DM-42934: Run existing unit tests against RemoteButler #961

dhirving · 2024-02-16T16:23:15Z

Added a new Butler subclass HybridButler that delegates methods to RemoteButler where implemented, and uses DirectButler for the rest. Extracted the test server setup from test_server.py into a reusable function. Modified test_butler.py to run tests against Butler server via HybridButler.

This revealed a few minor incompatibilities between RemoteButler and DirectButler, so updated RemoteButler to conform with the DirectButler behavior.

Checklist

ran Jenkins
added a release note for user-visible changes to doc/changes

Pull Butler server test setup out to a separate function, to allow it to be re-used in tests outside of test_server.py.

DirectButler throws a FileNotFoundError for missing datasets in get(), not the LookupError that RemoteButler was throwing.

DirectButler throws if get() is given both a DatasetRef and DataId -- RemoteButler now does so as well for consistency.

codecov · 2024-02-16T17:34:18Z

Codecov Report

Attention: 20 lines in your changes are missing coverage. Please review.

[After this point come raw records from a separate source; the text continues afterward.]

/-- A skip taken and not taken, also from the last pc. -/
theorem witness_skips : (ran (.seImm 0 0) { State.reset with pc := 0xFFFE }).map (·.pc) = some 0 ∧
    (ran (.sneImm 0 0) State.reset).map (·.pc) = some 0x200 ∧ (ran (.seReg 0 0) State.reset).map (·.pc) = some 0x202 ∧
    (ran (.sneReg 0 0) State.reset).map (·.pc) = some 0x200 ∧ 1 ≤ 15 := by decide +kernel

/-- The least target whose next fetch faults, and the largest target. -/
theorem witness_IndexedJump : (ran (.jpV0 0xFFF) State.reset).map (fun t => (t.status, t.pc)) = some (.running, 0xFFF) ∧
    (ran (.jpV0 0xFFF) (regs [(0, 0xFF)])).map (fun t => (t.status, t.pc)) = some (.running, 0x10FE) := by decide +kernel

/-- Register numbers on both sides of `x ≠ F`. -/
theorem witness_flag_clauses : (14 : RegIndex) ≠ vf ∧ (15 : RegIndex) = vf := by decide

theorem witness_RandomByteIsMasked : (0 : Byte) = 0 ∧ (ran (.rnd 0 0) State.reset).isSome = true := by decide +kernel

theorem witness_LoadIndex : (0xFFF : BitVec 12).toNat = 0xFFF ∧ 1 ≤ (1 : RegIndex).val ∧ 2 ≤ 2 ∧ 2 ≤ 15 := by decide

theorem witness_StoreDecimalDigits : State.reset.mem.wf ∧ (0xFFD : Word).toNat + 2 < 4096 := by decide

theorem witness_StoreRegisters : State.reset.mem.wf ∧ (0xFF0 : Word).toNat + (15 : RegIndex).val < 4096 ∧
    (0xFFF : Word).toNat + (0 : RegIndex).val < 4096 := by decide

theorem witness_LoadRegisters : (0xFF0 : Word).toNat + (15 : RegIndex).val < 4096 ∧ (14 : RegIndex) < 15 := by decide

theorem canvas_v0 : canvas.v[(0 : RegIndex)].toNat = 0 := by decide +kernel

/-- One row at the last byte of memory with bits 7 and 0 set: cell (7, 0) is plotted on an on cell, (0, 0) on an off one, and
(1, 0) is not plotted. -/
theorem witness_DrawSprite : (canvas.i.toNat + 1 - 1 < 4096) ∧
    (Plots canvas 0 0 1 7 0 ∧ canvas.fb.cell 7 0 = true) ∧ (Plots canvas 0 0 1 0 0 ∧ canvas.fb.cell 0 0 = false) ∧
    ¬ Plots canvas 0 0 1 1 0 := by
  refine ⟨by decide +kernel, ⟨⟨0, 7, by decide, by decide, ?_⟩, ?_⟩, ⟨⟨0, 0, by decide, by decide, ?_⟩, ?_⟩, ?_⟩
  · decide +kernel
  · decide +kernel
  · decide +kernel
  · decide +kernel
  · rintro ⟨r, c, hr, hc, hb, hx, -⟩
    rw [canvas_v0] at hx
    obtain rfl : r = 0 := by omega
    obtain rfl : c = 1 := by change (0 + c) % 64 = 1 at hx; omega
    exact absurd hb (by decide +kernel)

/-- With no rows nothing is plotted. -/
theorem witness_DrawSprite_none : ¬ ∃ X Y, Plots canvas 0 0 0 X Y ∧ canvas.fb.cell X Y = true := by
  rintro ⟨_, _, ⟨_, _, h, -⟩, -⟩
  exact absurd h (Nat.not_lt_zero _)

theorem witness_DrawTwiceErases : (0 : RegIndex) ≠ vf ∧ (14 : RegIndex) ≠ vf ∧ canvas.i.toNat + 1 - 1 < 4096 := by decide +kernel

theorem witness_KeySkips : (regs [(0, 15)]).v[0].toNat = (15 : Fin 16).val ∧ State.reset.v[0].toNat = (0 : Fin 16).val ∧
    15 < (regs [(0, 16)]).v[0].toNat := by decide +kernel

/-- Keys 3 and 7 pressed: 3 is the lowest; and no key pressed. -/
theorem witness_WaitForKey : ((State.reset.key.set 7 true).set 3 true)[3] = true ∧
    (∀ j : Fin 16, j < 3 → ((State.reset.key.set 7 true).set 3 true)[j] = false) ∧
    ∀ k : Fin 16, State.reset.key[k] = false := by decide +kernel

theorem witness_KeyWaitIsIdempotent : fetchInstr (bytes State.reset 0x200 [0xF1, 0x0A]) = .ok (.ldVxK 1) ∧
    (bytes State.reset 0x200 [0xF1, 0x0A]).status = .running ∧ ∀ k : Fin 16, (bytes State.reset 0x200 [0xF1, 0x0A]).key[k] = false :=
  ⟨rfl, rfl, by decide +kernel⟩

theorem witness_host_commands : State.reset.status = .running ∧ State.reset.mem.wf ∧
    (State.reset.takeFault .stackOverflow).status = .faulted .stackOverflow ∧ 15 < 16 := ⟨rfl, by decide, rfl, by decide⟩

/-- An image of exactly 3584 bytes, and one byte more (V-HC6, V-HC7). -/
theorem witness_LoadCopiesTheImage : (List.replicate 3584 (1 : Byte)).length ≤ 3584 ∧
    3584 < (List.replicate 3585 (1 : Byte)).length := by
  rw [List.length_replicate, List.length_replicate]
  decide

end Sys2Proof.Tests
end

/-! # Both invariants along runs of host commands (O12)

Canonical memory and the pc bound are read off `Effect`, the list of what an instruction can do; a step adds fetch and
advance, a command adds the host's own changes, and a run is an induction over its commands. -/

namespace Sys2Proof.Machine

open Sys2Proof

/-! ### Canonical memory -/

/-- An instruction keeps memory canonical: only a store writes it, and a fault leaves it canonical. -/
theorem Effect.mem_wf {i : Instr} {s t : State} (h : Effect s i t) (hm : s.mem.wf) : t.mem.wf := by
  cases h
  case fault f => exact takeFault_wf s f
  case store m hkeep _ => exact hkeep hm
  case skip c => rw [State.skipIf_mem]; exact hm
  all_goals exact hm
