-- ==== Sys2Proof/Machine/Float.lean ====
section
/-! DEFINITION. The arithmetic of the float engine (spec/30_encoding.md R120–R124; spec/41_float_engine.md R201–R234):
classes, exact values, the rounding function, encodings, conversions and operations, as pure functions. Exact magnitudes
are `num / den · 2^exp`, so that no intermediate result is rounded. -/

namespace Sys2Proof

open Sys2Proof.Machine

/-! ### Fields and classes (R120, R121) -/

/-- The sign (R201 `sgn`). -/
def F80.sgn (v : F80) : Bool := v.getLsbD 79

/-- The exponent field. -/
def F80.expo (v : F80) : Nat := (v.extractLsb' 64 15).toNat

/-- The significand field. -/
def F80.sig (v : F80) : Nat := (v.extractLsb' 0 64).toNat

/-- The integer bit `J`. -/
def F80.intBit (v : F80) : Bool := v.getLsbD 63

/-- Class zero. -/
def F80.isZero (v : F80) : Bool := v.expo == 0 && v.sig == 0

/-- Class denormal, pseudo-denormals included. -/
def F80.isDenormal (v : F80) : Bool := v.expo == 0 && v.sig != 0

/-- Class infinity. -/
def F80.isInf (v : F80) : Bool := v.expo == 32767 && v.sig == 0x8000000000000000

/-- Class NaN. -/
def F80.isNan (v : F80) : Bool := v.expo == 32767 && v.intBit && v.extractLsb' 0 63 != 0#63

/-- A signalling NaN: `sig[62] = 0`. -/
def F80.isSignalling (v : F80) : Bool := v.isNan && !v.getLsbD 62

/-- A quiet NaN: `sig[62] = 1`. -/
def F80.isQuiet (v : F80) : Bool := v.isNan && v.getLsbD 62

/-- Class unsupported. -/
def F80.isUnsupported (v : F80) : Bool := v.expo != 0 && !v.intBit

/-- Class normal. -/
def F80.isNormal (v : F80) : Bool := v.expo != 0 && v.expo != 32767 && v.intBit

/-- Put the three fields together. -/
def F80.make (s : Bool) (e : BitVec 15) (sig : BitVec 64) : F80 := BitVec.ofBool s ++ (e ++ sig)

/-- `INF(s)` (R201). -/
def F80.inf (s : Bool) : F80 := F80.make s 0x7FFF#15 0x8000000000000000#64

/-- `ZERO(s)` (R201). -/
def F80.zero (s : Bool) : F80 := F80.make s 0#15 0#64

/-- `DNAN`, the default NaN (R121, R201). -/
def F80.dnan : F80 := 0xFFFFC000000000000000#80

/-- The exponent of the unit of `val`: `max(exp, 1) − 16383 − 63` (R201). -/
def F80.unitExp (v : F80) : Int := (max v.expo 1 : Nat) - 16446

/-! ### Exact magnitudes and rounding (R202) -/

/-- A magnitude `num / den · 2^exp`. -/
structure Mag where
  num : Nat
  den : Nat
  exp : Int
  deriving DecidableEq, Repr

/-- `|val(v)|` (R201). -/
def F80.mag (v : F80) : Mag := { num := v.sig, den := 1, exp := v.unitExp }

/-- `floor(log2 m)` of a positive magnitude. -/
def Mag.log2 (m : Mag) : Int :=
  let d : Int := (Nat.log2 m.num : Int) - (Nat.log2 m.den : Int)
  let reaches : Bool :=
    if 0 ≤ d then decide (m.den <<< d.toNat ≤ m.num) else decide (m.den ≤ m.num <<< (-d).toNat)
  if reaches then d + m.exp else d - 1 + m.exp

/-- A fraction of a unit, against one half. -/
inductive Frac where
  | exact
  | below
  | half
  | above
  deriving DecidableEq, Repr

/-- The fraction `r / d`, for `r < d`. -/
def fracOf (r d : Nat) : Frac :=
  if r = 0 then .exact else if 2 * r < d then .below else if 2 * r = d then .half else .above

/-- `m / 2^q` as its floor and its fraction. A quotient that is smaller than one half by its lengths alone is not divided
out. -/
def Mag.split (m : Mag) (q : Int) : Nat × Frac :=
  let shift : Int := m.exp - q
  if 0 ≤ shift then
    let n := m.num <<< shift.toNat
    (n / m.den, fracOf (n % m.den) m.den)
  else
    let k := (-shift).toNat
    if m.num = 0 then (0, .exact)
    else if Nat.log2 m.num + 2 ≤ k then (0, .below)
    else
      let d := m.den <<< k
      (m.num / d, fracOf (m.num % d) d)

/-- `rint` (R202): the integer a floor and a fraction round to. -/
def rint (lo : Nat) (f : Frac) (s : Bool) (rm : RMode) : Nat :=
  match f with
  | .exact => lo
  | .below => if (rm == .up && !s) || (rm == .down && s) then lo + 1 else lo
  | .half => if (rm == .nearest && lo % 2 == 1) || (rm == .up && !s) || (rm == .down && s) then lo + 1 else lo
  | .above => if rm == .nearest || (rm == .up && !s) || (rm == .down && s) then lo + 1 else lo

/-- `m` rounded to a multiple of `2^q`, as the number of units, and whether that was inexact. -/
def Mag.roundTo (m : Mag) (q : Int) (s : Bool) (rm : RMode) : Nat × Bool :=
  let parts := m.split q
  (rint parts.1 parts.2 s rm, parts.2 != .exact)
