/-- An access under way goes on (R75, R91–R94; log 15), in any state that others may have brought about meanwhile: it answers, or
raises the page fault of a piece, or is stopped again with fewer bytes left; it changes its own context's cache, `FAULT_ADDR`
and the stores at most. Within a piece it uses the host pointer the piece was given, and reads and writes the blob's bytes as
they are now; at the start of a piece it does what a `TLB.READ` or `TLB.WRITE` of the bytes left does. -/
def Obligations.AccessGoesOn : Prop :=
  ∀ (s : State) (c : BitVec 32) (x : Transfer), s.Inv → s.transfer c = some x →
    ∃ t, s.resume c = .next t ∧ sameButAccess c s t ∧
      ((∃ r, t.resp = some (.ok r) ∧ t.transfer c = none ∧ (t.cpu c).faultAddr = (s.cpu c).faultAddr) ∨
        (∃ a, t.resp = some (.fault .pageFault a) ∧ t.transfer c = none ∧ (t.cpu c).faultAddr = a) ∨
        (t.resp = none ∧ (t.cpu c).faultAddr = (s.cpu c).faultAddr ∧
          ∃ y, t.transfer c = some y ∧ 0 < y.left ∧ y.left < x.left)) ∧
      (∀ b o blob, x.place.host = some (b, o) → s.hostBlob b = some blob → x.place.addr % 4096 + x.left ≤ 4096 →
        (s.slice x.left).1 = x.left →
        (∀ left got, x.job = .read left got →
          t.resp = some (.ok (.bytes (got ++ readBytes blob.cells o.toNat left))) ∧ t.blobs = s.blobs) ∧
        (∀ rest, x.job = .write rest → t.resp = some (.ok .none) ∧
          ((mapFind s.blobs b).isSome = true → ∀ k, k < rest.length → t.byteAt b (o.toNat + k) = rest[k]?) ∧
          ∀ a p, a ≠ b ∨ p < o.toNat ∨ o.toNat + rest.length ≤ p → t.byteAt a p = s.byteAt a p) ∧
        (∀ base index shift reg left got, x.job = .disp base index shift reg left got →
          t.resp = some (.ok (.modRm
            (.mem base index shift (BitVec.ofNat 32 (leNat (got ++ readBytes blob.cells o.toNat left)))) reg
            (BitVec.ofNat 32 (x.place.addr + left)))))) ∧
      (x.place.host = none → (s.attached c).isSome = true →
        (∀ left got, x.job = .read left got →
          ∃ u, exec (.tlbRead c (BitVec.ofNat 32 x.place.addr) (BitVec.ofNat 32 left)) (s.setTransfer c none) = .next u ∧
            t.mems = u.mems ∧ t.blobs = u.blobs ∧
            (∀ data, u.resp = some (.ok (.bytes data)) → t.resp = some (.ok (.bytes (got ++ data)))) ∧
            ∀ a, u.resp = some (.fault .pageFault a) → t.resp = some (.fault .pageFault a)) ∧
        (∀ rest, x.job = .write rest →
          exec (.tlbWrite c (BitVec.ofNat 32 x.place.addr) rest) (s.setTransfer c none) = .next t))

/-- Cache maintenance (R360, R368–R370): a flush empties the cache and takes the current generation; a revalidation does so
exactly when the generation has moved, and says so; attaching binds an emptied cache and takes no reference; on a cache that is
not attached to a live space every TLB and DEC command but the attachment is refused (R503; for `DEC.EA` log 25). -/
def Obligations.CacheMaintenance : Prop :=
  ∀ (s : State) (c : BitVec 32) (m : BitVec 64),
    (∀ h sp, (s.tlb c).mem = some h → s.space h = some sp →
      (∃ t, exec (.tlbFlush c) s = .next t ∧ t.resp = some (.ok .none) ∧ sameButTlb c s t ∧
        t.tlb c = { mem := some h, gen := sp.gen, slots := [] }) ∧
      (sp.gen ≠ (s.tlb c).gen → ∃ t, exec (.tlbRevalidate c) s = .next t ∧ t.resp = some (.ok (.u1 true)) ∧
        sameButTlb c s t ∧ t.tlb c = { mem := some h, gen := sp.gen, slots := [] }) ∧
      (sp.gen = (s.tlb c).gen → exec (.tlbRevalidate c) s = .next (s.ok (.u1 false)))) ∧
    ((∀ h, (s.tlb c).mem = some h → s.space h = none) →
      exec (.tlbFlush c) s = .next (s.fail .illegalOperand) ∧ exec (.tlbRevalidate c) s = .next (s.fail .illegalOperand) ∧
      (∀ addr n, exec (.tlbRead c addr n) s = .next (s.fail .illegalOperand)) ∧
      (∀ addr data, exec (.tlbWrite c addr data) s = .next (s.fail .illegalOperand)) ∧
      (∀ cursor, exec (.decModRm c cursor) s = .next (s.fail .illegalOperand)) ∧
      ∀ desc, exec (.decEa c desc) s = .next (s.fail .illegalOperand)) ∧
    (s.space m.toNat = none → exec (.tlbAttach c m) s = .next (s.fail .illegalOperand)) ∧
    (∀ sp, s.space m.toNat = some sp → ∃ t, exec (.tlbAttach c m) s = .next t ∧ t.resp = some (.ok .none) ∧
      sameButTlb c s t ∧ t.tlb c = { mem := some m.toNat, gen := sp.gen, slots := [] })
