-- ==== Sys2Proof/Tests/Slice0.lean ====
section
/-! SUPPORT. The model's own tests. Expected results are those of spec/95_test_vectors.md (named in each comment by its table)
or are worked out by hand from the rule named. Packets are written out byte by byte from spec/30_encoding.md R110, R133 in
the layout of log 1. The witnesses at the end show, for each statement, a state and operands that meet its hypotheses. -/

namespace Sys2Proof.Tests

open Sys2Proof.Machine

set_option Elab.async false

/-! ### Helpers -/

/-- The response of a command. -/
def answer (i : Instr) (s : State) : Option Response :=
  match exec i s with
  | .next t => t.resp
  | _ => none

/-- The state after a command. -/
def after (i : Instr) (s : State) : State :=
  match exec i s with
  | .next t => t
  | _ => s

/-- Its response is `OK` with these results. -/
def gives (i : Instr) (s : State) (r : Results) : Bool := answer i s == some (.ok r)

/-- Reset, with a rounding mode. -/
def withRm (m : BitVec 2) : State := State.reset.setRm 0 m

/-- Reset, with a control word and values on the stack, the first in `ST(0)`; draws of the default NaN are pending. -/
def withStack (cw : BitVec 16) (vs : List F80) : State :=
  ({ State.reset with draws := { Draws.reset with nans := [F80.dnan, F80.dnan] } } : State).setFpu 0
    (vs.foldr (fun v f => (f.setTop (f.top - 1#3)).setSt 0#3 v true) { Fpu.reset with cw := cw })

/-- The masks all set, as after reset. -/
def masked : BitVec 16 := 0x037F#16

/-- Context 0's FPU after a command: `SW`, and `ST(0)`. -/
def swSt (i : Instr) (s : State) : BitVec 16 × F80 := (((after i s).fpu 0).sw, ((after i s).fpu 0).st 0#3)

/-- One address space, handle 1, with these entries; blob 1 of two pages whose first bytes are `11 22 33 44`, counted; context 0
attached with an empty cache; the next two allocations succeed, and the scheduler interrupts none of the next four accesses. -/
def memory (entries : List (Nat × BitVec 7)) : State :=
  { State.reset with
    mems := [(1,
      { pages := entries.map fun e => (e.1, { blob := 1, offset := 0, flags := e.2 }), gen := 1, refcount := 1,
        lock := .free })],
    blobs := [(1, { cells := [(0, 0x11), (1, 0x22), (2, 0x33), (3, 0x44)], len := 8192, refcount := entries.length })],
    ctxs := [(0, { Context.reset with tlb := { mem := some 1, gen := 1, slots := [] } })],
    draws := { Draws.reset with oom := [false, false], sched := [4095, 4095, 4095, 4095] } }

/-- The scheduler's next choices. -/
def scheduled (ks : List Nat) (s : State) : State := { s with draws := { s.draws with sched := ks } }

/-- Code bytes on page 1, writable; page 2 unmapped. -/
def code (at_ : Nat) (bytes : List Byte) : State :=
  { memory [(1, 0x43#7)] with
    blobs := [(1, { cells := (bytes.zipIdx at_).foldl (fun m v => Memory.write m v.2 v.1) [], len := 4096, refcount := 1 })] }

/-- An empty space 2 beside space 1. -/
def twoSpaces (entries : List (Nat × BitVec 7)) : State :=
  (memory entries).setSpace 2 { pages := [], gen := 0, refcount := 1, lock := .free }

/-- The flags of an entry. -/
def flagsAt (s : State) (m : Handle) (p : Nat) : Option (BitVec 7) := (s.pte m p).map Pte.flags

/-- The generation of a space. -/
def genOf (s : State) (m : Handle) : Option Nat := (s.space m).map Space.gen

/-! ### WellFormed refuses ill-formed commands -/

/-- `TLB.WRITE`'s byte count is 32 bits (R363). -/
theorem test_wf_write_too_long : (Instr.tlbWrite 0 0 (List.replicate (2 ^ 32) 0)).wf = false := by
  simp only [Instr.wf, dataWf, List.length_replicate]
  decide
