-- ==== Sys2Proof/Machine/Accept.lean ====
section
/-! DEFINITION. How the block takes what the host does next: a command word with its side ports
(30_encoding.md R90, R91), a reset of the block (70_reset_and_hazards.md R210), or nothing. -/

namespace Sys2Proof.Machine

/-- The host's next input is at the ports: the side ports carry its values, and it is no longer to come. -/
def State.present (rest : List HostInput) (ports : SidePorts) (s : State) : State :=
  { s with inputs := rest, sidePorts := ports }

/-- Run a presented command word: refused if it is reserved or ill-formed (R94, R191), else executed. -/
def runWord (w : CommandWord) (s : State) : Host.Outcome State Fault Refusal :=
  match decode w with
  | .ok i => exec i s
  | .error _ => .next s.refuseBadCommand

/-- One step of the machine: the host's next input, taken whole (R27). With no input the block rests. -/
def runInput (s : State) : Host.Outcome State Fault Refusal :=
  match s.inputs with
  | [] => .next s
  | .command w ports :: rest => runWord w (s.present rest ports)
  | .reset :: rest => .next ({ s with inputs := rest } : State).blockReset

/-- The command word a fetch of the given bits would present: the bits above `nbits` are zero (log 15). -/
def fetchedWord (nbits w : Nat) : CommandWord := BitVec.ofNat 40 (w % 2 ^ nbits)

/-- The host presents a command word next, with the side ports as they are. -/
def State.presentNext (w : CommandWord) (s : State) : State :=
  { s with inputs := .command w s.sidePorts :: s.inputs }

end Sys2Proof.Machine
end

Comparison is base (3e35ddf) 88.39% compared to head (2e9104e) 88.41%.

Files	Patch %	Lines
python/lsst/daf/butler/tests/hybrid_butler.py	85.56%	14 Missing ⚠️
tests/test_butler.py	95.77%	2 Missing and 1 partial ⚠️
python/lsst/daf/butler/tests/server.py	96.49%	2 Missing ⚠️
tests/test_server.py	95.23%	1 Missing ⚠️

Additional details and impacted files

@@            Coverage Diff             @@
##             main     #961      +/-   ##
==========================================
+ Coverage   88.39%   88.41%   +0.02%     
==========================================
  Files         307      309       +2     
  Lines       39508    39690     +182     
  Branches     8316     8331      +15     
==========================================
+ Hits        34922    35091     +169     
- Misses       3373     3385      +12     
- Partials     1213     1214       +1

☔ View full report in Codecov by Sentry.
📢 Have feedback on the report? Share it here.

timj

Looks great. I really like the hybrid butler approach -- makes it very clear what works with remote server.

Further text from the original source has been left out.